When students are on-campus, the majority says, schools have authority in loco parentis—that is, as substitutes of parents—to discipline speech and conduct. Off-campus, the authority of schools is somewhat less. At that level of generality, I agree. But the majority omits an important detail. What authority does a school have when it operates in loco parentis? How much less authority do schools have over off-campus speech and conduct? And how does a court decide if speech is on or off-campus?
Mahanoy Area School District v. B.L. – Thomas Dissent
Indeed, what authority does a school have off-campus? Are our children property of the state? Does the state have the first word on the conduct and behavior of children 24 hours a day?
A more searching review reveals that schools historically could discipline students in circumstances like those presented here. Because the majority does not attempt to explain why we should not apply this historical rule and does not attempt to tether its approach to anything stable, I respectfully dissent.
Mahanoy Area School District v. B.L. – Thomas Dissent
Once again, Justice Thomas places the opinions of other courts above the rule of law. He didn’t dissent because the First Amendment specifically limits Congress or because there is no language in the Fourteenth Amendment to expand that to the states. He argues that, historically, courts have allowed schools to punish students for their off-campus speech. He then goes on to cite examples of state court opinions that state:
A school can regulate speech when it occurs off-campus, so long as it has a proximate tendency to harm the school, its faculty or students, or its programs.
Lander v. Seaver, 32 Vt. 114 (1859)
Justice Thomas then goes on to claim that B.L.’s speech had “a direct and immediate tendency to . . . subvert the [cheerleading coach’s] authority.” If that is the case, then any disagreement with a teacher or school policy could be regulated as “subverting” the school’s authority. So much for Free Speech.
If B.L. were my daughter, I would have handled the situation very differently. However, she is not my daughter, so I have no authority to punish her for her actions. And if I cannot do so individually, how can I delegate that authority to a government agent?
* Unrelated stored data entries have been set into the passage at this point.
-- ==== Sys2Proof/Machine/TextureParser.lean ====
section
/-! DEFINITION. The texture parser (41_texture_parser.md): CHKLEN, RDHDR, CHKDIM, SIZE, LDPIX, LDPAL, UNPK, UNPACK. -/

namespace Sys2Proof.Machine

/-- CHKLEN (R140): a stream too short to hold a palette raises TruncatedPalette. -/
def execChklen (s : State) : Host.Outcome State Fault Refusal :=
  if s.srcLen.toNat < Config.palBytes then .next (raise .truncatedPalette s)
  else .next (goto .rdhdr s)

/-- The work of RDHDR: WIDTH <- FLD32(8), HEIGHT <- FLD32(12), HDR_VALID <- 1. -/
def readHeader (s : State) : Except Fault State :=
  match fld32 s.src Config.offWidth with
  | .error e => .error e
  | .ok w =>
    match fld32 s.src Config.offHeight with
    | .error e => .error e
    | .ok h => .ok { s with width := w, height := h, hdrValid := true }

/-- RDHDR (R141). -/
def execRdhdr (s : State) : Host.Outcome State Fault Refusal := finish .chkdim (readHeader s)

/-- CHKDIM (R142): signed comparisons (R100). -/
def execChkdim (s : State) : Host.Outcome State Fault Refusal :=
  if s32 s.width ≤ 0 ∨ Config.maxDim < s32 s.width ∨ s32 s.height ≤ 0 ∨ Config.maxDim < s32 s.height then
    .next (raise .invalidDimensions s)
  else .next (goto .size s)

/-- WIDTH × HEIGHT, exact (R143, R133). A negative product, which no run reaches, has no unsigned value: a free value
(log 10). -/
def pixelCount (w h : Word) : Nat :=
  if 0 ≤ s32 w * s32 h then (s32 w * s32 h).toNat else (Config.freeProduct w h).toNat

/-- SIZE (R143). -/
def execSize (s : State) : Host.Outcome State Fault Refusal :=
  .next (goto .ldpix { s with
    npix := pixelCount s.width s.height
    dataSize := pixelCount s.width s.height / 2 })

/-- One round of LDPIX's loop: PIX[k] <- SRC[24 + k] (R144). -/
def copyPixByte (k : Nat) (s : State) : Except Fault State :=
  match readCell .src s.src (Config.hdrSize + k) with
  | .error e => .error e
  | .ok b => .ok { s with pix := Memory.write s.pix k b }

/-- LDPIX (R144): the check comes before the first copy. -/
def execLdpix (s : State) : Host.Outcome State Fault Refusal :=
  if s.srcLen.toNat < Config.hdrSize + s.dataSize then .next (raise .truncatedData s)
  else finish .ldpal (forUp copyPixByte s.dataSize 0 s)

/-- One round of LDPAL's loop: PAL[i] <- CVT555(PALWORD(i)) (R145). -/
def loadPalEntry (i : Nat) (s : State) : Except Fault State :=
  match palWord s.src s.srcLen.toNat i with
  | .error e => .error e
  | .ok p => .ok { s with pal := s.pal.setIfInBounds i (cvt555 p) }

/-- The header and pixel region overlaps the palette region: 24 + DATASIZE > SRC_LEN − 32 (R69), written without the
subtraction. -/
abbrev regionsOverlap (s : State) : Prop := s.srcLen.toNat < Config.hdrSize + s.dataSize + Config.palBytes

/-- LDPAL for any value of OVERLAP_CHECK (R145): the check comes before the first load. -/
def ldpalWith (c : Params) (s : State) : Host.Outcome State Fault Refusal :=
  if c.overlapCheck = true ∧ regionsOverlap s then .next (raise .truncatedPalette s)
  else finish .unpack (forUp loadPalEntry Config.palEntries 0 s)

/-- LDPAL (R145). -/
def execLdpal (s : State) : Host.Outcome State Fault Refusal := ldpalWith Params.hw s

/-- `UNPK(b)`: first pixel in the low nibble, second in the high one (R146). -/
def unpk (b : Byte) : Index × Index := (lo b, hi b)

/-- `PACK(a, c) = a + 16 × c`, the inverse of UNPK (R146). -/
def pack (a c : Index) : Byte := BitVec.ofNat 8 (a.toNat + 16 * c.toNat)

/-- UNPK put to use by itself (R146, log 7). -/
def execUnpk (b : Byte) (s : State) : Host.Outcome State Fault Refusal :=
  .next { s with fnOut := .pair (unpk b).1 (unpk b).2 }

/-- One round of UNPACK's loop: IDX[2k], IDX[2k + 1] <- UNPK(PIX[k]) (R147). -/
def unpackByte (k : Nat) (s : State) : Except Fault State :=
  match readCell .pix s.pix k with
  | .error e => .error e
  | .ok b =>
    .ok { s with idx := Memory.write (Memory.write s.idx (2 * k) (unpk b).1) (2 * k + 1) (unpk b).2 }

/-- `x[IDX_LEN] <- 2 × x[DATASIZE]`, the last assignment of UNPACK (R147, R23). -/
def setIdxLen (s : State) : State := { s with idxLen := 2 * s.dataSize }

/-- The work of UNPACK. -/
def unpackAll (s : State) : Except Fault State :=
  match forUp unpackByte s.dataSize 0 s with
  | .error e => .error e
  | .ok t => .ok (setIdxLen t)

/-- UNPACK (R147). -/
def execUnpack (s : State) : Host.Outcome State Fault Refusal := finish .emithdr (unpackAll s)

end Sys2Proof.Machine
end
The question that never seemed to be asked was, does the school have the authority to regulate who participates in school activities, including what qualifications are required? I loath the idea of government actors regulating the speech of others. However, as the Pennsylvania Constitution notes, we are all responsible for the abusive use of our liberties. We can all speak as we wish, but we are also responsible for the consequences of that speech.
When I worked for a corporation, I could be fired for language that was derogatory of that company. In the same vein, B.L. does not have a right to be a cheerleader. If her actions are derogatory of the school and its extra-curricular actives, there should be consequences for that. If B.L. has shown the tendency to “fly off the handle” for a decision she disagrees with, what would happen if she disagreed with a referee’s call during a game? Could another profanity-laced incident happen in public?
I believe her parents have done B.L. a disservice. Rather than taking the opportunity to learn from her mistake and find a way to make amends, they have taught her that the proper response to not getting what you want is to sue all the way up to the Supreme Court.
As for the court, it once again claimed the authority to be above the law. They ignored the language of the First and Fourteenth Amendments in favor of a prior court’s interpretation. They ignored the jurisdictional issue, giving future courts another nail in the coffin of judicial supremacy with which to seal our liberties away forever. And while claiming that schools’ power of in loco parentis is limited, their actions show that they believe the schools are superior to parents in most situations.
Whether you agree that B.L. should have been suspended from the cheerleading squad or not, ask yourself these questions. Who are the parents, the real parents or the school? Should there be no consequences for behavior that has denigrated a school activity? And lastly, was it the emotional outburst that should be punished, or the language that was used?